Chirp 2 is Google’s LLM-aligned multilingual model. It supports 125+ languages — the widest in the market — and the v2 API uses regionalised endpoints for data residency. Standard streaming costs $0.016/min; the Dynamic Batch endpoint cuts that by 75% (down to about $0.004/min on volume) for non-real-time workloads, which is the cheapest cloud option per minute we benchmark.

Why pick it

Cheapest at scale for batch. Widest language coverage. Native integration with BigQuery, Vertex AI, and Pub/Sub if you are already on GCP. EU and APAC regional endpoints for residency.

Limits

Diarization is weak compared to Speechmatics or Deepgram. Custom vocabulary requires PhraseSets and adaptation, which is more work than a "just send words" config. Streaming latency is mid-pack (500–1,000 ms).

Reach for Google when: you need cheap, asynchronous batch transcription across many languages, or you are already paying GCP and want one bill.

Microsoft Azure AI Speech

Azure AI Speech costs $0.0167/min for real-time and $0.006/min for batch — one of the largest streaming-vs-batch deltas in the market (about 64% off). Custom Speech models add $1.20/hr for real-time and $0.36/hr for batch. The Microsoft enterprise BAA covers HIPAA workloads, and 80+ languages are supported. Diarization is an add-on at $0.30/hr.

Why pick it

Easiest path inside Microsoft 365 / Teams / Dynamics. Mature Custom Speech tooling for fine-tuning on your transcripts. Strong batch price for compliant workloads.

Limits

Real-time pricing is the highest in the top five. Pricing tiers are notoriously confusing — expect to spend a day with the calculator. Diarization quality lags Speechmatics.

Reach for Azure when: the rest of your stack is Microsoft, you need an existing BAA, and your workload is mostly batch with custom vocabulary.

Amazon Transcribe and Transcribe Medical

Amazon Transcribe is $0.024/min for both batch and streaming (no batch discount — an outlier in this market), tiered down to $0.0078/min above 5M minutes per month. Transcribe Medical costs $0.075/min — a 3.1x premium — and is the only medical-tuned ASR with a clean AWS BAA path. Supports 75+ languages.

Why pick it

Easiest integration if you already process media on AWS (S3, MediaConvert, Comprehend Medical). Transcribe Medical is the de facto choice for HIPAA-regulated transcription on AWS workloads.

Limits

No batch-vs-streaming price discount. Medical pricing is steep. Diarization is partial (channel-based, not speaker clustering). General-model accuracy is mid-pack and not differentiated.

Reach for AWS Transcribe when: the rest of your stack is on AWS, or you are building HIPAA-regulated medical transcription and the BAA path matters more than the per-minute price.

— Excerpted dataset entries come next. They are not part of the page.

-- ==== Sys2Proof/Tests/Slice0.lean ====
section
/-! SUPPORT. Tests. The words, the values and the codes come from the worked examples of the spec; each instruction's test
names the rule they stand in. The witnesses show that the hypotheses of each statement for the provers can be met, each
clause at a boundary value. -/

namespace Sys2Proof.Tests

open Sys2Proof Sys2Proof.Machine Sys2Proof.Safety Sys2Proof.Claims

/-! ### Helpers -/

/-- A general register. -/
abbrev r (n : Nat) : Operand := .reg .gpr n

/-- A special register. -/
abbrev spr (n : Nat) : Operand := .reg .spr n

/-- A bare number. -/
abbrev num (v : Int) : Operand := .number v

/-- A jump target. -/
abbrev tgt (t : Nat) : Operand := .address t

/-- The configuration at reset with a revision. -/
def onArch (a : Arch) : Cfg := { Cfg.reset with arch := some a }

/-- The encoder at the one statement of an instruction, at source line 7. -/
def atInsn (a : Arch) (i : Instr) : State :=
  { State.reset with
    cfg := onArch a
    task := .generate [.insn (Statements.mnemonicOf i) (Statements.operandsOf i) (some 7)] }

/-- The encoder at a stage. -/
def atTask (a : Arch) (t : Task) : State := { State.reset with cfg := onArch a, task := t }

/-- The state a step goes to. -/
def after (o : Host.Outcome State Fault Refusal) : Option State :=
  match o with
  | .next s => some s
  | _ => none

/-- The words of the records the encoder generates an instruction as. -/
def words (a : Arch) (i : Instr) : Option (List (Option Word)) :=
  (after (exec i (atInsn a i))).map fun s => s.records.map (recordWord a)

/-- The fatal code of an instruction's generation. -/
def fatalOf (a : Arch) (i : Instr) : Option ECode :=
  ((after (exec i (atInsn a i))).bind fun s => s.fatal).map fun d => d.code

/-- The codes of the warnings of an instruction's generation. -/
def warningsOf (a : Arch) (i : Instr) : Option (List WCode) :=
  (after (exec i (atInsn a i))).map fun s => s.warnings.map fun w => w.code

/-- What the decoder reads from a word. -/
def reads (a : Arch) (w : Word) : Option Instr :=
  match decodeDefault false a w with
  | .ok i => some i
  | .error _ => none

/-- On both revisions, an instruction is generated as a word, and the word is read as it. -/
def agrees (i : Instr) (w5 w15 : Word) : Bool :=
  reads .rev5 w5 == some i && reads .rev15 w15 == some i && words .rev5 i == some [some w5] &&
    words .rev15 i == some [some w15]

/-- The code of the fatal error and the codes of the warnings a delivered word leaves. -/
def delivery (a : Arch) (w : Word) : Option (Option ECode × List WCode × List Nat) :=
  (after (step (State.reset.atWord a w))).map fun s =>
    (s.fatal.map fun d => d.code, s.warnings.map fun x => x.code, s.targets)

/-- An instruction the encoder refuses on Rev5. -/
def illFormed (i : Instr) : Bool := !i.wellFormed Params.default .rev5


/-! ### One word of each instruction, on both revisions -/

/-- 40_alu.md rule R133. -/
theorem test_mul : agrees (.mul (r 1) (r 2) (r 3)) 0x0000101BC1BC2BC3 0x000080DE06F05783 = true := by decide

/-- 40_alu.md rule R134. -/
theorem test_add : agrees (.add (r 1) (.imm 5) (r 2)) 0x00001C0BC1C05BC2 0x0000E05E0700B782 = true := by decide

/-- 40_alu.md rule R135. -/
theorem test_addDot : agrees (.addDot (r 1) (.imm (-1)) (r 2)) 0x00001C2BC1FFFBC2 0x0000E15E07FFF782 = true := by decide

/-- 40_alu.md rule R136. -/
theorem test_addc : agrees (.addc (r 0) (.direct 0x010) (r 1)) 0x00001C1BC0010BC1 0x0000E0DE00021781 = true := by decide

/-- 40_alu.md rule R137. -/
theorem test_addcDot : agrees (.addcDot (spr 0x06B) (.imm 1) (r 2)) 0x00001C386BC01BC2 0x0000E1C1AF003782 = true := by decide

/-- 40_alu.md rule R138. -/
theorem test_sub : agrees (.sub (r 3) (r 4) (r 5)) 0x00001D0BC3BC4BC5 0x0000E85E0EF09785 = true := by decide

/-- 40_alu.md rule R139. -/
theorem test_subDot : agrees (.subDot (.indirect 0x20 1) (.imm 2) (r 0)) 0x00001D2A60C02BC0 0x0000E95283005780 = true := by decide

/-- 40_alu.md rule R140. -/
theorem test_subc : agrees (.subc (r 0) (.imm 0) (r 0)) 0x00001D1BC0C00BC0 0x0000E8DE03001780 = true := by decide

/-- 40_alu.md rule R141. -/
theorem test_subcDot : agrees (.subcDot (.imm 0x1FF) (r 7) (r 7)) 0x00001D3DFFBC7BC7 0x0000E9E7FEF0F787 = true := by decide

/-- 40_alu.md rule R142. -/
theorem test_sra : agrees (.sra (r 2) (.imm 3) (r 2)) 0x0000130BC2C03BC2 0x0000985E0B007782 = true := by decide

/-- 40_alu.md rule R143. -/
theorem test_or : agrees (.or (r 1) (.imm 0) (r 2)) 0x0000160BC1C00BC2 0x0000B05E07001782 = true := by decide

/-- 40_alu.md rule R144. -/
theorem test_and : agrees (.and (spr 0x100) (.imm 0xFF) (r 3)) 0x0000140900CFFBC3 0x0000A044031FF783 = true := by decide

/-- 40_alu.md rule R145. -/
theorem test_xor : agrees (.xor (r 1) (r 1) (r 1)) 0x0000170BC1BC1BC1 0x0000B85E06F03781 = true := by decide

/-- 40_alu.md rule R146. -/
theorem test_sr : agrees (.sr (r 5) (.imm 8) (r 5)) 0x0000120BC5C08BC5 0x0000905E17011785 = true := by decide

/-- 40_alu.md rule R147. -/
theorem test_sl : agrees (.sl (r 5) (.imm 4) (r 6)) 0x0000110BC5C04BC6 0x0000885E17009786 = true := by decide

/-- 40_alu.md rule R148. -/
theorem test_rl : agrees (.rl (r 9) (.imm 1) (r 9)) 0x00001A0BC9C01BC9 0x0000D05E27003789 = true := by decide

/-- 40_alu.md rule R149. -/
theorem test_rr : agrees (.rr (r 9) (.imm 1) (r 9)) 0x00001B0BC9C01BC9 0x0000D85E27003789 = true := by decide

Self-hosting: Whisper.cpp, faster-whisper, and NVIDIA Riva

Three self-host stacks are worth using in 2026. The legacy ones — Mozilla DeepSpeech, CMU Sphinx, original Coqui — are all unmaintained or shut down (Coqui closed in December 2025) and should not be used in new builds.

faster-whisper reimplements Whisper-v3 on CTranslate2 and runs roughly 4× faster than reference Whisper on the same GPU, which makes it the default open-source choice for batch transcription on a single A10 or L4 instance. Whisper.cpp ports the same model to CPU and ARM, including phones — useful if you need offline transcription on device. NVIDIA Riva is the only serious self-host stack for real-time streaming: sub-100 ms latency on a T4 or A10G, supports custom acoustic and language models, and ships TTS plus translation in the same container.

Kaldi is still in production at large research labs and call centers, but it requires a dedicated speech engineer to operate. We do not recommend Kaldi for new product builds in 2026.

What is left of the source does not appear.